• Task directions: In the listing below, find the line with "92_eei_decisions.md D32, log", then repeat exactly every line from the top through that one.

• Information supplied:
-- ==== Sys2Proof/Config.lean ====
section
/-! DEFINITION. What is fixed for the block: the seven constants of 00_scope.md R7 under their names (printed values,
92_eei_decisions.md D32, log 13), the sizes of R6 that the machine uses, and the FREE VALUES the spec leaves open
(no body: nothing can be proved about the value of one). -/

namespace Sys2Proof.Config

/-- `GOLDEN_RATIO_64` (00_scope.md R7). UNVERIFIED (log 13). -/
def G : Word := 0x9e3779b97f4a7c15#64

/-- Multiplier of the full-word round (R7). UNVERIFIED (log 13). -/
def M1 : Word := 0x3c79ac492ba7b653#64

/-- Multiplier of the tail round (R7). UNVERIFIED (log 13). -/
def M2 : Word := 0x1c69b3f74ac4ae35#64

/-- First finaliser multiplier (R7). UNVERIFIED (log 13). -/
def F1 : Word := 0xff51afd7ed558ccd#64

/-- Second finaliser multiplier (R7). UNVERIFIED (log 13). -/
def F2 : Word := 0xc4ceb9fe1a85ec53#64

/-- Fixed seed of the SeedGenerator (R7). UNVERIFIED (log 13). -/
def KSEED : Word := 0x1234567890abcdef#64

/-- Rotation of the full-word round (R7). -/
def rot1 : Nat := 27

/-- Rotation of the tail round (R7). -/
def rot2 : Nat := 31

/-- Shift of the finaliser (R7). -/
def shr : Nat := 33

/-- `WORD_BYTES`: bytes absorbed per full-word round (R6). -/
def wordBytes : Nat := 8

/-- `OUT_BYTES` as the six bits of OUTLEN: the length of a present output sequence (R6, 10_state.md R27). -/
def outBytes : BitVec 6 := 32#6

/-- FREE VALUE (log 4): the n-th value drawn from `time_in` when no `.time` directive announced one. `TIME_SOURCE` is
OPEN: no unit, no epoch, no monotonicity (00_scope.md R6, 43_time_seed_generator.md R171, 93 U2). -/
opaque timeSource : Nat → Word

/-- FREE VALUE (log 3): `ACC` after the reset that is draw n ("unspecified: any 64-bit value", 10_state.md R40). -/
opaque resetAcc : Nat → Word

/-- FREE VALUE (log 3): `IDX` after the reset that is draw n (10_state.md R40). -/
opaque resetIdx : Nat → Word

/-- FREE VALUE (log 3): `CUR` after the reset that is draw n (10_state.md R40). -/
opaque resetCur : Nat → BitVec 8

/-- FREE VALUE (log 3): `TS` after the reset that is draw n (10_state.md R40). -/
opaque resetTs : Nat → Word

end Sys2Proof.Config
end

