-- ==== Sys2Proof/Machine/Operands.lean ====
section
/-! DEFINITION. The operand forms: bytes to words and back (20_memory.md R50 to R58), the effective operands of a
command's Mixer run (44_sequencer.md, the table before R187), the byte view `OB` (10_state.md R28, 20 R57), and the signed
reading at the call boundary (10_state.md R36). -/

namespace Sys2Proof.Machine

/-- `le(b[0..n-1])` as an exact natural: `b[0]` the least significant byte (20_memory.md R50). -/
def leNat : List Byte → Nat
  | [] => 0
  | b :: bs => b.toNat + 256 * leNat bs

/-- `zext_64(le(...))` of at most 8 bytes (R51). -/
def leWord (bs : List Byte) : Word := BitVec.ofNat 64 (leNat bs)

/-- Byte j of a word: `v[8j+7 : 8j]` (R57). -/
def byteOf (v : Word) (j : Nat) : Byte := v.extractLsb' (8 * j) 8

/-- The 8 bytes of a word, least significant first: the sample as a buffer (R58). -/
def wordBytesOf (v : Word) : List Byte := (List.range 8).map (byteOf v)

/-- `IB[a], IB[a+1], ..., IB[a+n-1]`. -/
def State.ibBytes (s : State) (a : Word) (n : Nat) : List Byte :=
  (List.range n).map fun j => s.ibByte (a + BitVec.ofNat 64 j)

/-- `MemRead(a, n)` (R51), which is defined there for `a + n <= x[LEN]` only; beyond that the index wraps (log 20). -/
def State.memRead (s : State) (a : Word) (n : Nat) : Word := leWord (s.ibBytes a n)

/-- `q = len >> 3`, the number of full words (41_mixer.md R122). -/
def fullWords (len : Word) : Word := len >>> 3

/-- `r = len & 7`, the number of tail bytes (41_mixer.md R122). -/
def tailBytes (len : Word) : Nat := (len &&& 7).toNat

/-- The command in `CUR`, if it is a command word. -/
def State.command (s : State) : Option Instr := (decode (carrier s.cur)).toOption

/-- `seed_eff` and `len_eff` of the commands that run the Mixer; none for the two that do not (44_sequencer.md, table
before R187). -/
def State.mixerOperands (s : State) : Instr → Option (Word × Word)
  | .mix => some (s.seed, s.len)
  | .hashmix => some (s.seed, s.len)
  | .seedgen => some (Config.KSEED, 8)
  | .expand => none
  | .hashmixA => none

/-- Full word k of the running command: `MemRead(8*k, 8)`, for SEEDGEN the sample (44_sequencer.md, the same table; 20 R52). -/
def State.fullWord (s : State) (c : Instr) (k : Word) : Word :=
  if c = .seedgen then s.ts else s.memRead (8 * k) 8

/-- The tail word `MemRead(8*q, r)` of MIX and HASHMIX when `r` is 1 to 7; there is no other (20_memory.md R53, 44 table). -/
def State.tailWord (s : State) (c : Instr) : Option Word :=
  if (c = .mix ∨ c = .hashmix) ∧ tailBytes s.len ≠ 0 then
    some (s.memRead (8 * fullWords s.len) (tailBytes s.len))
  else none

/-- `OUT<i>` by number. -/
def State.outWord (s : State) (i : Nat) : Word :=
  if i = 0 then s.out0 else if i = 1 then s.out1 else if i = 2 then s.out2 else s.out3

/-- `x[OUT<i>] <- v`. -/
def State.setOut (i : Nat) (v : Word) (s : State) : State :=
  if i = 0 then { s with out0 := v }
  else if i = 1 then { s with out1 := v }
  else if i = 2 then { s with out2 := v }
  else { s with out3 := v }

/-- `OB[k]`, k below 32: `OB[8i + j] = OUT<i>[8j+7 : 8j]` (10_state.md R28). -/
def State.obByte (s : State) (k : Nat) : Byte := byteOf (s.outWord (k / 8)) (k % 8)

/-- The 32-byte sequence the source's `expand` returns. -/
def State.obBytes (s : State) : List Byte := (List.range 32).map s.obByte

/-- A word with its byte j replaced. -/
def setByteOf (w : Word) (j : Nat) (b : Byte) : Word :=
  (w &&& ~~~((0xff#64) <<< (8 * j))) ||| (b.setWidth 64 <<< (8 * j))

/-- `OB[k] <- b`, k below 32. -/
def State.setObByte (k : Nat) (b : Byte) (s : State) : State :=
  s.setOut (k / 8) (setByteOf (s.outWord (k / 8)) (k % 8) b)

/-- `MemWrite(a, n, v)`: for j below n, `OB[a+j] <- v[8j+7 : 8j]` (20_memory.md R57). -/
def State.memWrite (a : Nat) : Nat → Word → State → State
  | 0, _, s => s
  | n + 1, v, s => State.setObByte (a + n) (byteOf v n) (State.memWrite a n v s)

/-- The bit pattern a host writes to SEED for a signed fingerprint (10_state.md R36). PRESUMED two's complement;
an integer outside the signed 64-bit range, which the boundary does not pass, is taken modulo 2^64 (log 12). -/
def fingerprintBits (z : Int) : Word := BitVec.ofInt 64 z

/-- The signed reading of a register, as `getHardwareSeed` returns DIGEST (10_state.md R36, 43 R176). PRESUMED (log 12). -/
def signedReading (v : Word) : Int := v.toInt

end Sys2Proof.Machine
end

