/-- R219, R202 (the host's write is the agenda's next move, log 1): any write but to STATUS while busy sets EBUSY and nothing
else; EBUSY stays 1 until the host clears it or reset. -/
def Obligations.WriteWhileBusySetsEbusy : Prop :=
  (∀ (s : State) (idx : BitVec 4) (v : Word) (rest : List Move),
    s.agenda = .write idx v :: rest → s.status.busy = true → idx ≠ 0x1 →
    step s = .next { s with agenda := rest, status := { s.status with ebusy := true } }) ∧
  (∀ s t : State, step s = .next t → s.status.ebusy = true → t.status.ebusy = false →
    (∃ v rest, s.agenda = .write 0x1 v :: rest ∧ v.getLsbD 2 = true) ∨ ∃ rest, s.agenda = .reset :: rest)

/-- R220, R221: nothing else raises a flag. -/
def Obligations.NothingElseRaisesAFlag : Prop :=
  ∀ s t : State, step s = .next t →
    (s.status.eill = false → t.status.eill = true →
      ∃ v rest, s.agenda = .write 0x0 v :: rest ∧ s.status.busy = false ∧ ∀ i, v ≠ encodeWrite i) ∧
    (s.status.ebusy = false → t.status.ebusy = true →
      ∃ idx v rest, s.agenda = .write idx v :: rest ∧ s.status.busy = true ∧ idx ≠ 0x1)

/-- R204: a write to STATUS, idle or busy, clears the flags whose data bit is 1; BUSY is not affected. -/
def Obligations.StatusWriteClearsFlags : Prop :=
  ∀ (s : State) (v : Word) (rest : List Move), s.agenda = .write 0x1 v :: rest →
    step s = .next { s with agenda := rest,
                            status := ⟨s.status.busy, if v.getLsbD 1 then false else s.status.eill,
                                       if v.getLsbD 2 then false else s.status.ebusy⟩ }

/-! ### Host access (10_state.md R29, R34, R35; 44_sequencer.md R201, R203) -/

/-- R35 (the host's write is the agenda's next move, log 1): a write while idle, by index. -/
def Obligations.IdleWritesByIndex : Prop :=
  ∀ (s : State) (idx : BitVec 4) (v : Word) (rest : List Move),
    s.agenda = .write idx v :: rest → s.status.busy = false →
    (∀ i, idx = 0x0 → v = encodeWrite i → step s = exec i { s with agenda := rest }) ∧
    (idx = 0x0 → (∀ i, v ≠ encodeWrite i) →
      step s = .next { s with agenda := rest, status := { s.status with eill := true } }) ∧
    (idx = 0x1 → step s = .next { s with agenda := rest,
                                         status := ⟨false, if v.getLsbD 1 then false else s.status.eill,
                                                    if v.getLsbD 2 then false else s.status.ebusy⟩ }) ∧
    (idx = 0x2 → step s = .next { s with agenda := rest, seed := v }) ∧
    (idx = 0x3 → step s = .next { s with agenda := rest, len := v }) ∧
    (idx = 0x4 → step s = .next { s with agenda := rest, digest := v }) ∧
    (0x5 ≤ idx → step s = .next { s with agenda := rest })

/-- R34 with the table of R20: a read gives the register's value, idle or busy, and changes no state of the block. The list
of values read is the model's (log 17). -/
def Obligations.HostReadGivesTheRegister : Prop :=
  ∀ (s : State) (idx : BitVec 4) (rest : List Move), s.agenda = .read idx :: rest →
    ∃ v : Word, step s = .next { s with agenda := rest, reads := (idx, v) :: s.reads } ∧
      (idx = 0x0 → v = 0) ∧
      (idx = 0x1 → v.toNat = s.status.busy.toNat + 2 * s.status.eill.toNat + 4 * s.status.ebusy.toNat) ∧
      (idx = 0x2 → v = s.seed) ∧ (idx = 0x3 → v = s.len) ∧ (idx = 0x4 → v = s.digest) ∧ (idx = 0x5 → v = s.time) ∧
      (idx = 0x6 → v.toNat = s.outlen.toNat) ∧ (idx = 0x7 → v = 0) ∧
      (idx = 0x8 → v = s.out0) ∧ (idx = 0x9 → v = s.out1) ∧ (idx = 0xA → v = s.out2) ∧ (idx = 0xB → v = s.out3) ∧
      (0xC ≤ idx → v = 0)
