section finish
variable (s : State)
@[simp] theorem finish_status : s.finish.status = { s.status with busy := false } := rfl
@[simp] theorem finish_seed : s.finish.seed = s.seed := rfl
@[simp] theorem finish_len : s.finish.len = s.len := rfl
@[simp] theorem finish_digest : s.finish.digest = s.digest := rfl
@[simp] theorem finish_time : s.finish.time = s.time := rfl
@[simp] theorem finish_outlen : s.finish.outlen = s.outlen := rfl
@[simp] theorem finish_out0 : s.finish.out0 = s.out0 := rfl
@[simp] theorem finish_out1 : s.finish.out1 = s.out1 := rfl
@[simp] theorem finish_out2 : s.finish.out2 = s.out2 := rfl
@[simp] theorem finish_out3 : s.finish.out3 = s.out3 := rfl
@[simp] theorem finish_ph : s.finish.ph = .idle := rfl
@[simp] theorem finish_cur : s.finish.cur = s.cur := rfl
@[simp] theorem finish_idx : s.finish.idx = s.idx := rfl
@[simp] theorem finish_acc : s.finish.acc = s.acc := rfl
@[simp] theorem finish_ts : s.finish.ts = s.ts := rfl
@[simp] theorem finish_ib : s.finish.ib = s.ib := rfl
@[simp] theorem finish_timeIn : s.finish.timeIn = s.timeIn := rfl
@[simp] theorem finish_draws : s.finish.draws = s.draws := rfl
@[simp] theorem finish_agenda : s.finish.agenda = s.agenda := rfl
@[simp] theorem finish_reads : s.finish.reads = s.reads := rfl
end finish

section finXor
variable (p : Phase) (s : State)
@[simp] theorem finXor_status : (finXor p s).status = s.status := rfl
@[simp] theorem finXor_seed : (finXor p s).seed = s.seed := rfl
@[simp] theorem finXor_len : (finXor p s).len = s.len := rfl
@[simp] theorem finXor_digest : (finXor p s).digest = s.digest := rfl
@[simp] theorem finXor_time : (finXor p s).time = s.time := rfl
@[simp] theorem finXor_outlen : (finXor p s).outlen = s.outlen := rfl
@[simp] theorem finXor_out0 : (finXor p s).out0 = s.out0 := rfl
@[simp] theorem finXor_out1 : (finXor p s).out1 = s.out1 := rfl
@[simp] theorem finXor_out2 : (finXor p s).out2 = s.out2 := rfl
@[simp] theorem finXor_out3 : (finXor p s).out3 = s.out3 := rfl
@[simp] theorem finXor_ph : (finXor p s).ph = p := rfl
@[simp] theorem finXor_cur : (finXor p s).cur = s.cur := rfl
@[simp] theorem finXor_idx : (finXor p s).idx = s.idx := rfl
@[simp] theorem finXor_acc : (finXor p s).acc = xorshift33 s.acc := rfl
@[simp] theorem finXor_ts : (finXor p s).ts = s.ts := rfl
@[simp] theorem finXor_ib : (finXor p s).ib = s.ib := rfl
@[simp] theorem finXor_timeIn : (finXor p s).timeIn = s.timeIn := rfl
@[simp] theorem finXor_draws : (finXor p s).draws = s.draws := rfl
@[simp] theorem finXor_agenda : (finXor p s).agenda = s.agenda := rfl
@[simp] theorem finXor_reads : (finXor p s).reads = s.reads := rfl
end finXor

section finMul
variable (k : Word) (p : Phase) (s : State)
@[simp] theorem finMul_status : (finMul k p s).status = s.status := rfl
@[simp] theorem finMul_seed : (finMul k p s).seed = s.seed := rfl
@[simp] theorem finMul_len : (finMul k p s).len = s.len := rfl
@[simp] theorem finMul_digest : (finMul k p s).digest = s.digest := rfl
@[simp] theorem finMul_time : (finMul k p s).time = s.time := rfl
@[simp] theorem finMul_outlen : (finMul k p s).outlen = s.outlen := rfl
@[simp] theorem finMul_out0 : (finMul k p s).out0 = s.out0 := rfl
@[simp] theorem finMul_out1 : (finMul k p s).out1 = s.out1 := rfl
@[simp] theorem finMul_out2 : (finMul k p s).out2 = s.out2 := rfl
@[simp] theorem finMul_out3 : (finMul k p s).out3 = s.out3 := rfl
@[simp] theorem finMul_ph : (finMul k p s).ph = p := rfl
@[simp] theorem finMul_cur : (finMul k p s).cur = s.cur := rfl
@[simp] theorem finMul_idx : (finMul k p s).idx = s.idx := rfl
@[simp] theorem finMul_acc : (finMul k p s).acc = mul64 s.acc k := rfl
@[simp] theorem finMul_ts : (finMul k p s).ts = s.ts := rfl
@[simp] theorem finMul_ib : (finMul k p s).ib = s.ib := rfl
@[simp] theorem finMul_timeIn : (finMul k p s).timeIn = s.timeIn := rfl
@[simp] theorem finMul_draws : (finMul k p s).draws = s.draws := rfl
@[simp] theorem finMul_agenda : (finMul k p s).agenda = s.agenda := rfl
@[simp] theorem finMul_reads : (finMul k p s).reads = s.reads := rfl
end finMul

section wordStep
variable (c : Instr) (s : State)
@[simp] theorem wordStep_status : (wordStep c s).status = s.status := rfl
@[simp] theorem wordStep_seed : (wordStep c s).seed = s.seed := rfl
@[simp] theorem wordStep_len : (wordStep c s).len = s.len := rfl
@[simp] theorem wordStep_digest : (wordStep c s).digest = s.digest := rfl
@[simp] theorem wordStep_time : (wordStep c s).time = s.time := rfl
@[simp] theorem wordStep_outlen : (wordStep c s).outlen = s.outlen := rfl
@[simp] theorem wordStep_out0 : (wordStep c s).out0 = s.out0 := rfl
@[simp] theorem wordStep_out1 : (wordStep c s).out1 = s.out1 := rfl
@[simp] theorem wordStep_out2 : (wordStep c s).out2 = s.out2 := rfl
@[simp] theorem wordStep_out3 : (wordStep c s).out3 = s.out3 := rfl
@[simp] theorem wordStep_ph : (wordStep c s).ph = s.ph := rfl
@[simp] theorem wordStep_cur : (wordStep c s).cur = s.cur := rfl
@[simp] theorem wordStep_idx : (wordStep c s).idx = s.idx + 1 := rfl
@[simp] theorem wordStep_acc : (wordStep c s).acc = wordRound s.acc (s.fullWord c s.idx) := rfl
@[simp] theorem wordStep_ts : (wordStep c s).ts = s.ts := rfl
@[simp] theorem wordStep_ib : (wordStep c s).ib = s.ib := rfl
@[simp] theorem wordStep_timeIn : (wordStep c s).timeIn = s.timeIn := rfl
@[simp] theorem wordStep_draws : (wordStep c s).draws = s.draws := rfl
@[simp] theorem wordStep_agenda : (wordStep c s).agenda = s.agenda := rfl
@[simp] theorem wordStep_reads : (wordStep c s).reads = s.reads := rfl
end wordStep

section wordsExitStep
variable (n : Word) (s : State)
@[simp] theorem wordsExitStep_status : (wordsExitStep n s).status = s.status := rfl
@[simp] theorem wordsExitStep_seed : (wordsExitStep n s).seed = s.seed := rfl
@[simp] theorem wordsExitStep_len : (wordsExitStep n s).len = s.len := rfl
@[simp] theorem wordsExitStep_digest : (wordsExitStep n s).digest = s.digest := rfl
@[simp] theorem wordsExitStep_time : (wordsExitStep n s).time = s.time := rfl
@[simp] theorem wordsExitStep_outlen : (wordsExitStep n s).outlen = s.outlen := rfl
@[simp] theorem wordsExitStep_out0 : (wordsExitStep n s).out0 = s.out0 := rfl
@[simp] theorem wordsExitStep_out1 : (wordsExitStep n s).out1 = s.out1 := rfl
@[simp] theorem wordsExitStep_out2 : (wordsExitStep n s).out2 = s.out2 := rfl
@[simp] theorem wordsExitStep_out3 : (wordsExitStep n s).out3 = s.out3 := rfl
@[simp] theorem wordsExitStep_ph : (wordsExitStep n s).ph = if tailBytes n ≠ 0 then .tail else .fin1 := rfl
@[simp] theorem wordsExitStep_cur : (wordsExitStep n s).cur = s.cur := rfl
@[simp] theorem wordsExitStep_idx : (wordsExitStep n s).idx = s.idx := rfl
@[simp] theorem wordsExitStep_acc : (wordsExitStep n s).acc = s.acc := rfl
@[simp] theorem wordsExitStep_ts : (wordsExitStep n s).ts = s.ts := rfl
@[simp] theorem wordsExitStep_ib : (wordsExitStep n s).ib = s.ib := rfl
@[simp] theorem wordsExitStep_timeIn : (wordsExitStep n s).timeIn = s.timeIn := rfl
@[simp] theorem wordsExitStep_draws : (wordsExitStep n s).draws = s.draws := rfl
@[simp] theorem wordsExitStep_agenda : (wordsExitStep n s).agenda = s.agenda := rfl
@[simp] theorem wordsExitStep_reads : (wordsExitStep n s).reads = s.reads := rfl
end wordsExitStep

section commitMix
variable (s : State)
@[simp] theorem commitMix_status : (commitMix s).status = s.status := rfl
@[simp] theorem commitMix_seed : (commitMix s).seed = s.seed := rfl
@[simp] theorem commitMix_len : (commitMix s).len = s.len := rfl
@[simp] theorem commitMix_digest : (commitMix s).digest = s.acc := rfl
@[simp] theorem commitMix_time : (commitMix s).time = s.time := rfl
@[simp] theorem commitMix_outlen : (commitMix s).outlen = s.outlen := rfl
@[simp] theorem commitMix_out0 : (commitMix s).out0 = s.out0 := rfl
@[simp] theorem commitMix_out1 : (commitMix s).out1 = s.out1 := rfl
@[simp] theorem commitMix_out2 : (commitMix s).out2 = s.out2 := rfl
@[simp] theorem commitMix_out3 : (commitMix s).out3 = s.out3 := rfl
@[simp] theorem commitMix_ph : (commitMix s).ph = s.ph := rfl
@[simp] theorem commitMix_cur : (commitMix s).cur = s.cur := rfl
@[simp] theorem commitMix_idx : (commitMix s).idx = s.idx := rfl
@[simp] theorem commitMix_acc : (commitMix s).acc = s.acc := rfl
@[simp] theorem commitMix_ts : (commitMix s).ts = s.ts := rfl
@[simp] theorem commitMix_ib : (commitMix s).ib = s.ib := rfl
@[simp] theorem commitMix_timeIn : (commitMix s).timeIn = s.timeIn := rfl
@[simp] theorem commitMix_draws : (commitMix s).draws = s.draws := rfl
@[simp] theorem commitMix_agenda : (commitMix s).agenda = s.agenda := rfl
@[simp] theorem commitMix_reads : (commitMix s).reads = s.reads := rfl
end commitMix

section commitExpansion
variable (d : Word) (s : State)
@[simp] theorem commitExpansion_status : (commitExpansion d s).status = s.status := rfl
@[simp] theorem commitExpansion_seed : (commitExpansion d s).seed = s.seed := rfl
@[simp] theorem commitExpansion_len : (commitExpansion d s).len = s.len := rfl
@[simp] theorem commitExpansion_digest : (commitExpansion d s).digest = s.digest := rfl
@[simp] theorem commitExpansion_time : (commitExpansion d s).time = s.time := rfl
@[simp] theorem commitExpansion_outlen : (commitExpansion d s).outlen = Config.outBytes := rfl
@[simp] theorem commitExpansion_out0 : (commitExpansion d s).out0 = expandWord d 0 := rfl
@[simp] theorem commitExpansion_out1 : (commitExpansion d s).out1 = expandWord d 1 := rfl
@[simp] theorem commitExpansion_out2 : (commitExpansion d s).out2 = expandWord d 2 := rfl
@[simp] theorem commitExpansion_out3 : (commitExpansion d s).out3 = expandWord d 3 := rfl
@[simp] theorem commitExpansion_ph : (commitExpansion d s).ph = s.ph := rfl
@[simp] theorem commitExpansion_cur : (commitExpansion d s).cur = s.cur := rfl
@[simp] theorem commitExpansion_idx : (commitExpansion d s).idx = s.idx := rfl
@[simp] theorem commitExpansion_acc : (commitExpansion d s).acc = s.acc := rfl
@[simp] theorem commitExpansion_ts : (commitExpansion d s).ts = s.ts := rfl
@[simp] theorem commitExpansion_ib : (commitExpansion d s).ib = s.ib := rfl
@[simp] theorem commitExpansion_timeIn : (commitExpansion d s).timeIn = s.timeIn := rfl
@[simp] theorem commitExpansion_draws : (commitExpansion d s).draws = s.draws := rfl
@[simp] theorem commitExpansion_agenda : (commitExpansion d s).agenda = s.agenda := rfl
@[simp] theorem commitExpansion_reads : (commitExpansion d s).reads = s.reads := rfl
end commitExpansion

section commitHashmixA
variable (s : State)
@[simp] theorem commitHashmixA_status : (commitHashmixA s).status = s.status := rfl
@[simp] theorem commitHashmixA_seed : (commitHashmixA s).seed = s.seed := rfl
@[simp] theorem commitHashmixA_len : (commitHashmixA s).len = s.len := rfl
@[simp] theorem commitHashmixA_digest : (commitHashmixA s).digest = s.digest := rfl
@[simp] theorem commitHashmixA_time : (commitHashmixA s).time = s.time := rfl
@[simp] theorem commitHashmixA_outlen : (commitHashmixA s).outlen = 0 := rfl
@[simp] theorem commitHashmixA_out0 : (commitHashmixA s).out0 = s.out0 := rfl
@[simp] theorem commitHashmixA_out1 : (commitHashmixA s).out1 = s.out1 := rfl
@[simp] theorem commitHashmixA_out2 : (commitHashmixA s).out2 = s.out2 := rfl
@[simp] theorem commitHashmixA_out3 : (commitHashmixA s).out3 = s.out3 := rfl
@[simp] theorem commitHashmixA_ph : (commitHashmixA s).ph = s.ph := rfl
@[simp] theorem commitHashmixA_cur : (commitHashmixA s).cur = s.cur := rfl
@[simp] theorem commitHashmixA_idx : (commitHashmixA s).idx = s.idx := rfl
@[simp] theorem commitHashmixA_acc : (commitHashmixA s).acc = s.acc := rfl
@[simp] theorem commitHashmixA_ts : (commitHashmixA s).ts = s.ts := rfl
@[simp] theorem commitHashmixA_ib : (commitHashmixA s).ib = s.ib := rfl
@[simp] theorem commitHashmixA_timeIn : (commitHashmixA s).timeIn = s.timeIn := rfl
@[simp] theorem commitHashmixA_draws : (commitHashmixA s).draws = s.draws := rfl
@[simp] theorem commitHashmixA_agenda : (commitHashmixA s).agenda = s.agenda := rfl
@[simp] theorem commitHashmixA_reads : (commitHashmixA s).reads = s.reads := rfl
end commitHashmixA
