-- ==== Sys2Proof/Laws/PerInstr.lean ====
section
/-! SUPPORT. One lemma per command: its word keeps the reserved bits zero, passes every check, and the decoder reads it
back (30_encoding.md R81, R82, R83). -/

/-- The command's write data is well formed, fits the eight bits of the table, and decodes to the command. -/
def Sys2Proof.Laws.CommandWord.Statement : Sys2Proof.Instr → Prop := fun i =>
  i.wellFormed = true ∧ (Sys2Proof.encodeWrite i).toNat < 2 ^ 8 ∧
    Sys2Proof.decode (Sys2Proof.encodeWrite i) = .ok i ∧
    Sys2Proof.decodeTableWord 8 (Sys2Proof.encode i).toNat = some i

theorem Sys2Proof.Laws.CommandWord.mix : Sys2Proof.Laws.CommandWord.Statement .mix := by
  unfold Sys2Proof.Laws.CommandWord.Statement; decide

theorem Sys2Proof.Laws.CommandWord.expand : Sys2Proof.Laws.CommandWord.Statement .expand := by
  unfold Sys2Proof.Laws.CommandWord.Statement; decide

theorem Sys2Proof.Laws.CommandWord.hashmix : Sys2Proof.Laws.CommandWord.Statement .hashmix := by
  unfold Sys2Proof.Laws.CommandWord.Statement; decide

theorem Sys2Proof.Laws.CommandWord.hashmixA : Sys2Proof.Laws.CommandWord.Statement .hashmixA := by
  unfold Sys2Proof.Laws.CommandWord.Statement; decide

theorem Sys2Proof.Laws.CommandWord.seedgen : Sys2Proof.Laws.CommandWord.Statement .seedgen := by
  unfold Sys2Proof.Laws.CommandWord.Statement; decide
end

• Solution for this task:
-- ==== Sys2Proof/Config.lean ====
section
/-! DEFINITION. What is fixed for the block: the seven constants of 00_scope.md R7 under their names (printed values,
92_eei_decisions.md D32, log 13), the sizes of R6 that the machine uses, and the FREE VALUES the spec leaves open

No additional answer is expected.